*** Records for processing ***

-- ==== Sys2Proof/Machine/Wire.lean ====
section
/-! DEFINITION. The ends of wire sequences and POWER_NOTICE (04, 06). -/
namespace Sys2Proof.Machine

open Sys2Proof

/-- WIRE_SEQUENCE_END (R125): the reply to the shuttle's sequence in progress has been received, and acknowledged where it is a sheaf, at a
cycle. After an abandon a shuttle sends no handshake (R36). -/
def execWireSequenceEnd (p : Port) (reply : List RxPkt) (cyc : Cycle) (s : State) : Host.Outcome State Fault Refusal :=
  .next (if s.working then s.wireArrives p.toNat reply cyc.toNat else s)

/-- RESPONSE_TIMEOUT (R69, R125): no SD within the response timeout; the transaction is NO_REPLY. -/
def execResponseTimeout (p : Port) (cyc : Cycle) (s : State) : Host.Outcome State Fault Refusal :=
  .next (if s.working then s.wireSilent p.toNat cyc.toNat else s)

/-- POWER_NOTICE (R156, R232): the notice that is due goes out at a boundary between bus instructions. -/
def execPowerNotice (p : Port) (s : State) : Host.Outcome State Fault Refusal :=
  let k := p.toNat
  .next (if s.noticeDue k && (s.shuttle k).seqs.all (fun q => !q.started) then
      s.sendNotice k (max (max (s.shuttle k).ended (s.shuttle k).treeAt) (s.thread k).cycle)
    else s)

end Sys2Proof.Machine
end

*** End of Records for processing ***

**Assigned task**
Set down exactly the lines from the start of the records to the line with "reply cyc.toNat else s)". Include that line, and add nothing more.

**Solution below**
-- ==== Sys2Proof/Machine/Wire.lean ====
section
/-! DEFINITION. The ends of wire sequences and POWER_NOTICE (04, 06). -/
namespace Sys2Proof.Machine

open Sys2Proof

/-- WIRE_SEQUENCE_END (R125): the reply to the shuttle's sequence in progress has been received, and acknowledged where it is a sheaf, at a
cycle. After an abandon a shuttle sends no handshake (R36). -/
def execWireSequenceEnd (p : Port) (reply : List RxPkt) (cyc : Cycle) (s : State) : Host.Outcome State Fault Refusal :=
  .next (if s.working then s.wireArrives p.toNat reply cyc.toNat else s)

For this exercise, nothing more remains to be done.